Commentary: The Senate, whether in Santa Fe or in Washington, D.C., has long prided itself on being the more deliberative of the two legislative bodies.
The House, where each seat is up for grabs every two years, may twist and turn with the political winds of the day. But the Senate, filled with legislative lifers who have seen numerous past administrations come and go, provides stability and a long-term view.
It’s the world’s greatest deliberative body, or so we’re told. But, can you really make that claim when you refuse to hold deliberations?
In Washington, Mitch McConnell disposes of House bills without a word of public debate. In Santa Fe, that task falls to the committee chairmen. Judiciary Chairman Richard Martinez and Finance Chairman John Arthur Smith had a combined 48 bills passed by the House die in their committees this session, often without a hearing or a vote.
It was considered something of a breakthrough this year when Smith agreed to let Gov. Michelle Lujan Grisham make an appeal to the Finance Committee for increased early-childhood education funding. He agreed to listen, but not to give the bill a vote.
The vote taken in the Senate this year to kill a bill by Rep. Joanne Ferrary that would have legalized abortion was rare. Of the more than 220 bills passed from the House to the Senate this year, only 10 were defeated by votes on the Senate floor.
Those votes are not just rare, they’re also messy. They leave a permanent record of who is to blame when a bill is defeated, often sparking talk on primary election challenges.

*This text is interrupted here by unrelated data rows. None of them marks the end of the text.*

-- ==== Sys2Proof/Laws/State.lean ====
section
/-!
SUPPORT. The fields of State after each of its updates, one lemma for each, true by unfolding; no proof needs to unfold a record
update.
-/

namespace Sys2Proof.Machine.State

/-! ### `setCore` -/

@[simp] theorem setCore_stage (s : State) (c : Nat) (k : Core) : (s.setCore c k).stage = s.stage := rfl
@[simp] theorem setCore_clock (s : State) (c : Nat) (k : Core) : (s.setCore c k).clock = s.clock := rfl
@[simp] theorem setCore_throttle (s : State) (c : Nat) (k : Core) : (s.setCore c k).throttle = s.throttle := rfl
@[simp] theorem setCore_phys (s : State) (c : Nat) (k : Core) : (s.setCore c k).phys = s.phys := rfl
@[simp] theorem setCore_poison (s : State) (c : Nat) (k : Core) : (s.setCore c k).poison = s.poison := rfl
@[simp] theorem setCore_soft (s : State) (c : Nat) (k : Core) : (s.setCore c k).soft = s.soft := rfl
@[simp] theorem setCore_corrected (s : State) (c : Nat) (k : Core) : (s.setCore c k).corrected = s.corrected := rfl
@[simp] theorem setCore_cores (s : State) (c : Nat) (k : Core) : (s.setCore c k).cores = putN s.cores c k := rfl
@[simp] theorem setCore_parts (s : State) (c : Nat) (k : Core) : (s.setCore c k).parts = s.parts := rfl
@[simp] theorem setCore_vfs (s : State) (c : Nat) (k : Core) : (s.setCore c k).vfs = s.vfs := rfl
@[simp] theorem setCore_edges (s : State) (c : Nat) (k : Core) : (s.setCore c k).edges = s.edges := rfl
@[simp] theorem setCore_dies (s : State) (c : Nat) (k : Core) : (s.setCore c k).dies = s.dies := rfl
@[simp] theorem setCore_grids (s : State) (c : Nat) (k : Core) : (s.setCore c k).grids = s.grids := rfl
@[simp] theorem setCore_nextGrid (s : State) (c : Nat) (k : Core) : (s.setCore c k).nextGrid = s.nextGrid := rfl
@[simp] theorem setCore_nextLease (s : State) (c : Nat) (k : Core) : (s.setCore c k).nextLease = s.nextLease := rfl
@[simp] theorem setCore_nextAccept (s : State) (c : Nat) (k : Core) : (s.setCore c k).nextAccept = s.nextAccept := rfl
@[simp] theorem setCore_nextOp (s : State) (c : Nat) (k : Core) : (s.setCore c k).nextOp = s.nextOp := rfl
@[simp] theorem setCore_reports (s : State) (c : Nat) (k : Core) : (s.setCore c k).reports = s.reports := rfl
@[simp] theorem setCore_supImage (s : State) (c : Nat) (k : Core) : (s.setCore c k).supImage = s.supImage := rfl
@[simp] theorem setCore_supEntry (s : State) (c : Nat) (k : Core) : (s.setCore c k).supEntry = s.supEntry := rfl
@[simp] theorem setCore_supText (s : State) (c : Nat) (k : Core) : (s.setCore c k).supText = s.supText := rfl
@[simp] theorem setCore_monEntry (s : State) (c : Nat) (k : Core) : (s.setCore c k).monEntry = s.monEntry := rfl
@[simp] theorem setCore_osPages (s : State) (c : Nat) (k : Core) : (s.setCore c k).osPages = s.osPages := rfl
@[simp] theorem setCore_panicked (s : State) (c : Nat) (k : Core) : (s.setCore c k).panicked = s.panicked := rfl
@[simp] theorem setCore_crash (s : State) (c : Nat) (k : Core) : (s.setCore c k).crash = s.crash := rfl
@[simp] theorem setCore_winLow (s : State) (c : Nat) (k : Core) : (s.setCore c k).winLow = s.winLow := rfl
@[simp] theorem setCore_mdId (s : State) (c : Nat) (k : Core) : (s.setCore c k).mdId = s.mdId := rfl
@[simp] theorem setCore_mdCollect (s : State) (c : Nat) (k : Core) : (s.setCore c k).mdCollect = s.mdCollect := rfl
@[simp] theorem setCore_mdCport (s : State) (c : Nat) (k : Core) : (s.setCore c k).mdCport = s.mdCport := rfl
@[simp] theorem setCore_trays (s : State) (c : Nat) (k : Core) : (s.setCore c k).trays = s.trays := rfl
@[simp] theorem setCore_peerReplies (s : State) (c : Nat) (k : Core) : (s.setCore c k).peerReplies = s.peerReplies := rfl
@[simp] theorem setCore_peerRights (s : State) (c : Nat) (k : Core) : (s.setCore c k).peerRights = s.peerRights := rfl
@[simp] theorem setCore_landing (s : State) (c : Nat) (k : Core) : (s.setCore c k).landing = s.landing := rfl
@[simp] theorem setCore_cur (s : State) (c : Nat) (k : Core) : (s.setCore c k).cur = s.cur := rfl
@[simp] theorem setCore_agenda (s : State) (c : Nat) (k : Core) : (s.setCore c k).agenda = s.agenda := rfl
@[simp] theorem setCore_oracle (s : State) (c : Nat) (k : Core) : (s.setCore c k).oracle = s.oracle := rfl
@[simp] theorem setCore_freeCount (s : State) (c : Nat) (k : Core) : (s.setCore c k).freeCount = s.freeCount := rfl

/-! ### `modCore` -/

@[simp] theorem modCore_stage (s : State) (c : Nat) (f : Core → Core) : (s.modCore c f).stage = s.stage := rfl
@[simp] theorem modCore_clock (s : State) (c : Nat) (f : Core → Core) : (s.modCore c f).clock = s.clock := rfl
@[simp] theorem modCore_throttle (s : State) (c : Nat) (f : Core → Core) : (s.modCore c f).throttle = s.throttle := rfl
@[simp] theorem modCore_phys (s : State) (c : Nat) (f : Core → Core) : (s.modCore c f).phys = s.phys := rfl
@[simp] theorem modCore_poison (s : State) (c : Nat) (f : Core → Core) : (s.modCore c f).poison = s.poison := rfl
@[simp] theorem modCore_soft (s : State) (c : Nat) (f : Core → Core) : (s.modCore c f).soft = s.soft := rfl
@[simp] theorem modCore_corrected (s : State) (c : Nat) (f : Core → Core) : (s.modCore c f).corrected = s.corrected := rfl
@[simp] theorem modCore_cores (s : State) (c : Nat) (f : Core → Core) : (s.modCore c f).cores = putN s.cores c (f (s.core c)) := rfl
@[simp] theorem modCore_parts (s : State) (c : Nat) (f : Core → Core) : (s.modCore c f).parts = s.parts := rfl
@[simp] theorem modCore_vfs (s : State) (c : Nat) (f : Core → Core) : (s.modCore c f).vfs = s.vfs := rfl
@[simp] theorem modCore_edges (s : State) (c : Nat) (f : Core → Core) : (s.modCore c f).edges = s.edges := rfl
@[simp] theorem modCore_dies (s : State) (c : Nat) (f : Core → Core) : (s.modCore c f).dies = s.dies := rfl
@[simp] theorem modCore_grids (s : State) (c : Nat) (f : Core → Core) : (s.modCore c f).grids = s.grids := rfl
@[simp] theorem modCore_nextGrid (s : State) (c : Nat) (f : Core → Core) : (s.modCore c f).nextGrid = s.nextGrid := rfl
@[simp] theorem modCore_nextLease (s : State) (c : Nat) (f : Core → Core) : (s.modCore c f).nextLease = s.nextLease := rfl
@[simp] theorem modCore_nextAccept (s : State) (c : Nat) (f : Core → Core) : (s.modCore c f).nextAccept = s.nextAccept := rfl
@[simp] theorem modCore_nextOp (s : State) (c : Nat) (f : Core → Core) : (s.modCore c f).nextOp = s.nextOp := rfl
@[simp] theorem modCore_reports (s : State) (c : Nat) (f : Core → Core) : (s.modCore c f).reports = s.reports := rfl
@[simp] theorem modCore_supImage (s : State) (c : Nat) (f : Core → Core) : (s.modCore c f).supImage = s.supImage := rfl
@[simp] theorem modCore_supEntry (s : State) (c : Nat) (f : Core → Core) : (s.modCore c f).supEntry = s.supEntry := rfl
@[simp] theorem modCore_supText (s : State) (c : Nat) (f : Core → Core) : (s.modCore c f).supText = s.supText := rfl
@[simp] theorem modCore_monEntry (s : State) (c : Nat) (f : Core → Core) : (s.modCore c f).monEntry = s.monEntry := rfl
@[simp] theorem modCore_osPages (s : State) (c : Nat) (f : Core → Core) : (s.modCore c f).osPages = s.osPages := rfl
@[simp] theorem modCore_panicked (s : State) (c : Nat) (f : Core → Core) : (s.modCore c f).panicked = s.panicked := rfl
@[simp] theorem modCore_crash (s : State) (c : Nat) (f : Core → Core) : (s.modCore c f).crash = s.crash := rfl
@[simp] theorem modCore_winLow (s : State) (c : Nat) (f : Core → Core) : (s.modCore c f).winLow = s.winLow := rfl
@[simp] theorem modCore_mdId (s : State) (c : Nat) (f : Core → Core) : (s.modCore c f).mdId = s.mdId := rfl
@[simp] theorem modCore_mdCollect (s : State) (c : Nat) (f : Core → Core) : (s.modCore c f).mdCollect = s.mdCollect := rfl
@[simp] theorem modCore_mdCport (s : State) (c : Nat) (f : Core → Core) : (s.modCore c f).mdCport = s.mdCport := rfl
@[simp] theorem modCore_trays (s : State) (c : Nat) (f : Core → Core) : (s.modCore c f).trays = s.trays := rfl
@[simp] theorem modCore_peerReplies (s : State) (c : Nat) (f : Core → Core) : (s.modCore c f).peerReplies = s.peerReplies := rfl
@[simp] theorem modCore_peerRights (s : State) (c : Nat) (f : Core → Core) : (s.modCore c f).peerRights = s.peerRights := rfl
@[simp] theorem modCore_landing (s : State) (c : Nat) (f : Core → Core) : (s.modCore c f).landing = s.landing := rfl
@[simp] theorem modCore_cur (s : State) (c : Nat) (f : Core → Core) : (s.modCore c f).cur = s.cur := rfl
@[simp] theorem modCore_agenda (s : State) (c : Nat) (f : Core → Core) : (s.modCore c f).agenda = s.agenda := rfl
@[simp] theorem modCore_oracle (s : State) (c : Nat) (f : Core → Core) : (s.modCore c f).oracle = s.oracle := rfl
@[simp] theorem modCore_freeCount (s : State) (c : Nat) (f : Core → Core) : (s.modCore c f).freeCount = s.freeCount := rfl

It’s much cleaner to kill a bill in committee without a vote. Which is why it is so much more common. There were more than 80 bills this session that passed in the House and never made it out of committee in the Senate.
The fate of House Bill 356 was typical of how the process usually works. That was the bill to legalize marijuana.
After first clearing the Health and Human Services Committee, the bill went to the Judiciary Committee, where it was replaced by a committee substitute. It was then amended on the House floor before being passed on a 36-34 vote. The bill then moved over to the Senate, where it was amended again by the Public Affairs Committee.
After all of that, the bill reached its final committee - Senate Finance. Smith told the media that the bill did not have enough votes to pass, and that the sponsor had therefore requested that he not hold a hearing.
We never get to know how close the vote would have been, who opposed the bill or what their opposition was based on.
It’s not just the Finance Committee. Nearly 30 House bills died in the Senate Judiciary Committee this session.
I understand why the Legislature places so much faith in the committee process. Limited to 30-day and 60-day sessions in alternating years, there isn’t enough time to debate every bill on the floor. There has to be a way to weed out what gets to the final vote.
But the process only works when the committees do their jobs. That means holding hearings and taking votes, even on the tough bills.
The House reformed its committee system several years ago to make it more fair and remove the discretion of the chairman to decide what bills are heard and when. The Senate should do the same.
For more than a decade, the fate of early childhood funding has lied in the hands of one man, Smith. The full Senate never gets to vote on the issue. That has to change.